Infection is commonly detectable by the presence of cysts or trophozoites in fecal samples. The probability of finding either or both the cyst and trophozoite stage in feces is very low, and often up to thousands of samples are required before detection is achieved. Since this genus does not cause any disease-like symptoms, diagnosis usually only occurs when it is being specifically looked for, such as in studies targeting presence of Retortamonas in patients. In other cases, it is found in patients who are infected with additional pathogenic parasites and being treated for those symptoms. This is common because transmission via the fecal-oral route is the mode used by many parasites, and so individuals are often infected with multiple species at a time.

===Treatment===

There is no known treatment for infection of this parasite, most likely due to the fact that it is non-pathogenic and requires no intensive medical attention.

==Morphology and anatomy==
===Trophozoites===

The trophozoite shape varies among Retortamonas species.

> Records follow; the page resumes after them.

-- ==== Sys2Proof/Decode.lean ====
section
/-! DEFINITION. Decode.lean: from 41-bit slots to instructions (`spec/30_encoding.md` R230 to R245), total on every
word: `none` is the refusal of an encoding the spec gives no bit pattern for (R241, D22; log 7). After it the encoder,
written from the same tables. Fields a format does not list are ignored on decode and 0 on encode (section 3). So are register fields
that R245 prints as 0 because the instruction has no such register, while a printed 0 of bit 36 is required: section 3 does not
speak of them (DESIGN CHOICE, log 7). -/

namespace Sys2Proof

/-- The slot types of a bundle template (R232, R233). `L` and `X` are the two halves of an MLX bundle's long slot. -/
inductive SlotType where
  | M | I | F | B | L | X
  deriving DecidableEq, Repr

/-- A 41-bit slot cut at the boundaries all formats share (R234): bits 40:37, 36, 35:27, 26:20, 19:13, 12:6, 5:0. -/
structure Slot where
  op  : BitVec 4
  s   : BitVec 1
  mid : BitVec 9
  c   : BitVec 7
  b   : BitVec 7
  a   : BitVec 7
  qp  : BitVec 6
  deriving DecidableEq, Repr

/-- The fields of a slot (R234). -/
def Slot.ofWord (w : BitVec 41) : Slot :=
  { op := w.extractLsb' 37 4, s := w.extractLsb' 36 1, mid := w.extractLsb' 27 9, c := w.extractLsb' 20 7,
    b := w.extractLsb' 13 7, a := w.extractLsb' 6 7, qp := w.extractLsb' 0 6 }

/-- The slot with the given fields (R234). -/
def slotWord (op : BitVec 4) (s : BitVec 1) (mid : BitVec 9) (c b a : BitVec 7) (qp : BitVec 6) : BitVec 41 :=
  op ++ s ++ mid ++ c ++ b ++ a ++ qp

/-- Bits 34:33, 35 and 12 of a branch: its hints (R238). -/
def Slot.hint (f : Slot) : BrHint :=
  { wh := f.mid.extractLsb' 6 2, d := f.mid.extractLsb' 8 1, p := f.a.extractLsb' 6 1 }

/-- `imm21` of break and nop: bit 36 :: bits 25:6 (R238, R240). -/
def Slot.imm21 (f : Slot) : BitVec 21 := f.s ++ f.c.extractLsb' 0 6 ++ f.b ++ f.a

/-- The 21-bit displacement of an IP-relative branch: bit 36 :: bits 32:13 (R238, R240). -/
def Slot.disp21 (f : Slot) : BitVec 21 := f.s ++ f.mid.extractLsb' 0 6 ++ f.c ++ f.b

/-- The 21-bit displacement of a check: bit 36 :: bits 32:20 :: bits 12:6 (R245). -/
def Slot.chk21 (f : Slot) : BitVec 21 := f.s ++ f.mid.extractLsb' 0 6 ++ f.c ++ f.a
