-- ==== Sys2Proof/Machine/Pmu.lean ====
section
/-! DEFINITION. Machine/Pmu.lean: the performance monitoring unit (`spec/61_pmu_registers.md`,
`spec/62_pmu_events_basic_to_l1.md` R726), the interval timer (`spec/10_state.md` R33) and the interrupts they raise
(`spec/60_exceptions.md` R577 to R582). -/

namespace Sys2Proof.Machine

/-! ### The interrupt controller (R42, R577 to R582) -/

/-- Vectors 1 and 3 to 15 are reserved (R577). -/
def vectorValid (v : Nat) : Bool := v = 0 || v = 2 || (decide (16 ≤ v) && decide (v < 256))

/-- Priority of a vector: NMI above all, ExtINT next, then by vector number (R577). -/
def vectorRank (v : Nat) : Nat := if v = 2 then 257 else if v = 0 then 256 else v

/-- Priority class: vector div 16; ExtINT and NMI above the ordinary ones (R577). -/
def vectorClass (v : Nat) : Nat := if v = 2 then 17 else if v = 0 then 16 else v / 16

/-- The performance monitor requests its interrupt: some enabled counter is in the overflowed state (R578, R582). -/
def State.pmuRequest (s : State) : Bool :=
  (s.pmc[4].getLsbD 5 && s.pmd[4].getLsbD 47) || (s.pmc[5].getLsbD 5 && s.pmd[5].getLsbD 47)
    || (s.pmc[6].getLsbD 5 && s.pmd[6].getLsbD 47) || (s.pmc[7].getLsbD 5 && s.pmd[7].getLsbD 47)

/-- The vector of an interrupt register (ITV, PMV): bits 7:0, `m` bit 16 (R41, R42). -/
def vectorOf (w : Word) : Nat := (w.extractLsb' 0 8).toNat

/-- The pending bit of an unmasked, valid vector. -/
def vectorBit (w : Word) : BitVec 256 :=
  if w.getLsbD 16 || !vectorValid (vectorOf w) then 0 else 1#256 <<< vectorOf w

/-- All pending vectors: the latched ones, and the performance monitor's while it requests (R580, R582). -/
def State.pendingVectors (s : State) : BitVec 256 :=
  s.cr.irr ||| (if s.pmuRequest then vectorBit s.cr.pmv else 0)

/-- TPR does not mask a vector (R42, R577). -/
def tprAllows (tpr : Word) (v : Nat) : Bool :=
  v = 2 || (!tpr.getLsbD 16 && (v = 0 || decide ((tpr.extractLsb' 4 4).toNat < v / 16)))

/-- The vector is of higher class than every one in service (R577). -/
def State.aboveService (s : State) (v : Nat) : Bool :=
  (List.range 256).all (fun w => !s.cr.insvc.getLsbD w || decide (vectorClass w < vectorClass v))

/-- The better of two candidates. -/
def betterVector (a : Option Nat) (v : Nat) : Option Nat :=
  match a with
  | none => some v
  | some w => if vectorRank w < vectorRank v then some v else some w

/-- The highest-priority vector of a set that TPR and the ones in service let through (R577). -/
def State.highestVector (s : State) (p : BitVec 256) : Option Nat :=
  (List.range 256).foldl
    (fun a v => if p.getLsbD v && tprAllows s.cr.tpr v && s.aboveService v then betterVector a v else a) none

/-- A read of IVR: the vector, moved from pending to in service, or the spurious vector 15 (R42, R577). -/
def State.readIvr (s : State) : Word × State :=
  match s.highestVector s.pendingVectors with
  | none => (15, s)
  | some v =>
    (BitVec.ofNat 64 v,
     { s with cr := { s.cr with irr := putBit s.cr.irr v false, insvc := putBit s.cr.insvc v true } })

/-- A write of EOI: the highest-priority vector in service ends (R42, R577). -/
def State.writeEoi (s : State) : State :=
  match (List.range 256).foldl (fun a v => if s.cr.insvc.getLsbD v then betterVector a v else a) none with
  | none => s
  | some v => { s with cr := { s.cr with insvc := putBit s.cr.insvc v false } }

/-- An external interrupt is taken before the next instruction: at a group boundary, PSR.i = 1, and a vector gets
through; the performance monitor's counts only with PSR.ic = 1 (R577, R580). -/
def State.externalInterrupt (s : State) : Bool :=
  s.groupStart && s.psrI && (s.highestVector (if s.psrIc then s.pendingVectors else s.cr.irr)).isSome

/-! ### Monitor enables (R624) -/

/-- `monitor_enable[i]` in a clock that began with PMC0.fr = `fr`, from `plm`, `pm` and the two `ism` bits of the register (R624, R636);
execution is Itanium code. -/
def State.monitorEnable (s : State) (fr : Bool) (r : Word) (pm : Nat) (ism : Bool) : Bool :=
  s.pmc[4].getLsbD 23 && !fr && r.getLsbD s.cpl.toNat && (if r.getLsbD pm then s.psrPp else s.psrBit 2) && !ism

/-! ### Clocks (R636) -/

/-- A reference of the RSE or of the page walker: made in clocks before the instruction that needs it retires (R445, R160). -/
def PmuEvent.early : PmuEvent → Bool
  | .load _ by_ _ _ | .store _ by_ _ _ => by_ != .instr
  | _ => false

/-- How many events of a list satisfy a test. -/
def countEvents (l : List PmuEvent) (p : PmuEvent → Bool) : Nat := (l.filter p).length

/-- Only a `flushrs` and a call or return are two RSE events of one clock (R833). -/
def rseTooMany (l : List PmuEvent) : Bool :=
  let causes : List RseCause := l.filterMap (fun e => match e with | .rseEvent c _ _ => some c | _ => none)
  decide (1 < causes.length) && causes != [.flush, .callReturn] && causes != [.callReturn, .flush]

/-- The events are too many for one clock (the maxima of R895; the two F units, R745; R833 for two RSE events). -/
def tooMany (l : List PmuEvent) : Bool :=
  let more := fun (n : Nat) (p : PmuEvent → Bool) => decide (n < countEvents l p)
  more 6 (· == .retired) || more 4 (fun e => match e with | .load .. => true | _ => false)
    || more 2 (fun e => match e with | .store .. => true | _ => false)
    || more 3 (fun e => match e with | .branch .. => true | _ => false)
    || more 2 (fun e => match e with | .chkaLdc .. => true | _ => false)
    || more 1 (fun e => match e with | .chksFailed _ => true | _ => false)
    || more 2 (fun e => match e with | .fpOps _ => true | _ => false)
    || rseTooMany l
    || more 1 (· == .fchkfFailed) || more 2 (· == .flushToZero) || more 1 (· == .serialize) || more 1 (· == .cplChange)
    || more 1 (· == .dataDebugFault)

/-- The early references, one or two to a clock (R834). -/
def State.spread (s : State) : Nat → List PmuEvent → List (List PmuEvent)
  | _, [] => []
  | _, [e] => [[e]]
  | n, e :: f :: r => if s.freeBool (4 * (250000 + n) + 3) then [e] :: s.spread (n + 1) (f :: r) else [e, f] :: s.spread (n + 1) r

/-- The clock boundaries that pass before the events `own` of the instruction join a clock: any number, but at least one where they do not
fit into the clock in progress or begin an instruction group, and enough for its early references, `early` clocks of them (R636; log 29). -/
def State.clocks (s : State) (own : List PmuEvent) (early : Nat) : Nat :=
  let least := if 0 < early then early + 1 else if s.groupStart || tooMany (own ++ s.clkEvents) then 1 else 0
  least + (s.free 6000).toNat

/-! ### Branch predictions (R540, R680 to R686, R780 to R787) -/

/-- A branch of a step, with what the free predictor made of it. -/
structure BranchSeen where
  taken    : Bool
  kind     : Nat
  target   : Word
  pathOk   : Bool
  targetOk : Bool
  /-- A branch behind one of its bundle that was predicted taken: its path prediction is forced to not taken (R780). -/
  unknown  : Bool
  /-- It faulted, and did not retire (R685). -/
  faulted  : Bool
  deriving DecidableEq, Repr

Pyriform, fusiform, and rounded structures have all been found. Many are described to have a blunt anterior region and a pointed posterior, ending in a needle-like tail. A notable difference in cell length among species has also been recognized. All species have an enlarged feeding groove acting as the mouth of the organism and a small nucleus located in the anterior region of the cell body. The feeding groove, located near the nucleus, is divided into two sections; an anterior and a posterior pocket positioned in the upper region and deeper within the cell respectively. Retortamonas species lack of an axostyle, kinetoplast, and parabasal body. In addition, species of this genus also lack mitochondria, Golgi apparatus, and an undulating membrane, a shared characteristic with the other genus of the family Retortamonadidae. All species of Retortamonas possess two flagella; one free, anteriorly-directed flagellum, and one posteriorly-directed, vaned, trailing flagellum located in the feeding groove. While in some species the posterior flagellum is confined within the feeding groove, in others it extends far out beyond this oral pouch. The functionality of both the anterior and posterior flagella is consistent across all Retortamonas species. The anterior flagellum aids in locomotion by moving in a whip-like motion, allowing the cell body to propel forward. The trailing, recurrent flagellum extends out from the feeding groove and is most likely involved only in feeding mechanisms such as ingestion. A single, spherical nucleus is present in the anterior region of the cell body.

===Cysts===

Retortamonas cysts are pear-shaped, and smaller than the trophozoite. In addition, the cysts are also rounder than trophozoites, having been described as oval-shaped with a rounded posterior while the anterior end tapers only slightly, forming a cap of the cell with a thickened cyst wall. The cysts also contain a distinct anterior nucleus, but the flagella thicken and shorten during encystation, becoming indistinguishable within the cytoplasm.